只見蕭枯滕,猛然抬起頭來,一臉笑意的,看著此刻不遠處的司馬星河,語氣之中滿是激動。

司馬星河見他反應如此強烈,眼中瞬間閃過一抹冷芒,隨即大笑道“哈哈,那是自然,那是自然”

而反觀蕭枯滕,在得到他的肯定答覆之後,整個人卻是越發激動。

於是,瞬間一個閃身,來到司馬星河身前,一把抓住了他的手。

司馬星河見此,猛然抬頭,在他看到蕭枯滕嘴角那抹笑意之時,頓時暗呼糟糕。

只不過卻是為時已晚,只因為在蕭枯滕,抓住他雙手之時。

一個血色的六芒星,便已經由蕭枯滕眼中,驟然顯現而出,頃刻間,射入司馬星河眉心正中。
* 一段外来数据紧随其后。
/-- COPY_UNIT_WRITE: one unit of at most 128 bytes within a line is read, written and counted (R247 to R250, R253,
R254). -/
def State.copyUnit (s : State) (id : Nat) (c : CopyOp) (unit : Nat) : State :=
  let dst := Img.of c.dst
  let src := Img.of c.src
  match s.block c.blk, dst.units[unit]? with
  | some b, some (r, k, n) =>
    let addr := dst.base + dst.rowOff (dst.coords r) + k
    let rd := s.reader c.grp c.blk id c.ord false
    (match Eng.all (fun i => s.copyByte b rd c dst src r (k + i)) n with
      | .error .wait => s
      | .error (.bad cause va pa set) => s.copyFails id c cause va pa set
      | .ok g =>
        let who := s.opPlace c.grp c.seq
        let named := s.copyNamed b c
        let skipped := if c.mask.isSome then named.filter s.gone else []
        let targets := named.filter fun t => !skipped.contains t
        let counts := if dst.space == 1 then targets else [c.blk]
        let pads := (if dst.space == 1 then targets.map fun t => (t, addr) else []) ++ match c.arr with
          | some off => counts.map fun t => (t, off)
          | none => []
        let set := union (union (union c.set g.set) (s.copyReads b rd c dst src)) (s.padTags pads)
        let data (own : Bool) : List (Option Byte) := tab n fun i =>
          if own && overlaps dst src (addr + i) then some (s.freeByte (2 ^ 20 + i)) else some (BitVec.ofNat 8 (g.val.getD i 0))
        if 4 < set.length then s.overFour c.grp c.seq set addr fun t => { t with copies := t.copies.del id }
        else if pads.any fun p => s.noUndoFor p.1 ((pads.filter fun x => x.1 == p.1).map fun x => x.2 / 128) set then s
        else
          let t := (s.engineMeets c.part who.1 who.2 g.seen).logSkips c skipped
          let after (u : State) (set : ASet) : State := u.copyCounts id c unit n counts skipped set
          if dst.space == 1 then
            after (targets.foldl (fun u m => u.storePad m addr (data (m == c.blk)) set (s.opAgent c.grp c.blk id) .plain) t) set
          else s.copyToMem t id c addr n (data true) set after)
  | _, _ => s
def execCopyUnitWrite (copy unit : Nat) (s : State) : Out :=
  .next (match s.copies.find copy with
    | some c => if c.begun && c.wait.isEmpty && c.err.isNone && c.left.contains unit then s.copyUnit copy c unit else s
    | none => s)

/-- COPY_COMPLETE: the status word (R251 to R253). -/
def execCopyComplete (copy : Nat) (s : State) : Out :=
  .next (match s.copies.find copy with
    | none => s
    | some c =>
      if !c.begun || !c.wait.isEmpty || (!c.left.isEmpty && c.err.isNone) then s
      else
        let v := statusWord (s.now - c.issued) (c.err.getD (if c.partial_ then 0x09 else 0)) c.partial_ c.err.isSome
        let end_ (t : State) : State := { t with copies := t.copies.del copy }
        match s.focus c.grp with
        | none => end_ s
        | some t =>
          match t.cg.out.find? fun f => f.waits == .copy copy with
          | none => end_ s
          | some f => (end_ (t.statusIn f copy v (Img.of c.src).base c.set)).commit)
“我草泥馬蕭枯滕,你特麼瘋了不成,特麼的你竟然對老子施展換命數。”

感受到六芒星已然入體,和體內驟然流失的勃勃生機,司馬星河再也無法保持鎮定。

他沒有想到,蕭枯滕竟然如此狠辣,在完全佔優勢的前提下,竟然會對自己施展換命術。

要知道這換命術,顧名思義自然是以命換命,也就是說在司馬星河身死之時。

蕭枯滕也定然是必死無疑,這一做法簡直是另司馬星河無法理解。

“哈哈哈哈哈,司馬星河今日我便讓你看看,我蕭枯滕如何破局。”

就在此時,魏無稜與範天辰兩人,也已被司馬星河的驚呼聲引來。

當他們看到,兩個人的頭髮都已肉眼可見的速度變白之時皆是身軀巨震:“大哥,你這是幹什麼!”

一聲驚呼過後,兩人皆是瞬間淚目,同樣他們也不知道蕭枯滕為何會,選擇施展換命術。

而蕭枯滕對他們二人卻是朗聲一笑:“哈哈,二位賢弟,借隨身佩劍一用。”

話音剛落,便見到蕭枯滕,雙手用力一吸,瞬間將兩人腰間佩劍吸出。

緊接著,魏無稜與範天辰便看到,蕭枯滕操控這他們的佩劍,直接插入了他自己體內。

兩把長劍皆是透體而過,鮮血瞬間飆射而出,而蕭枯滕對此卻是恍然未覺。

因為此刻的他,正靜靜的望著那個,正踉蹌的向他奔來的女子,剎那間,眼中滿是柔情。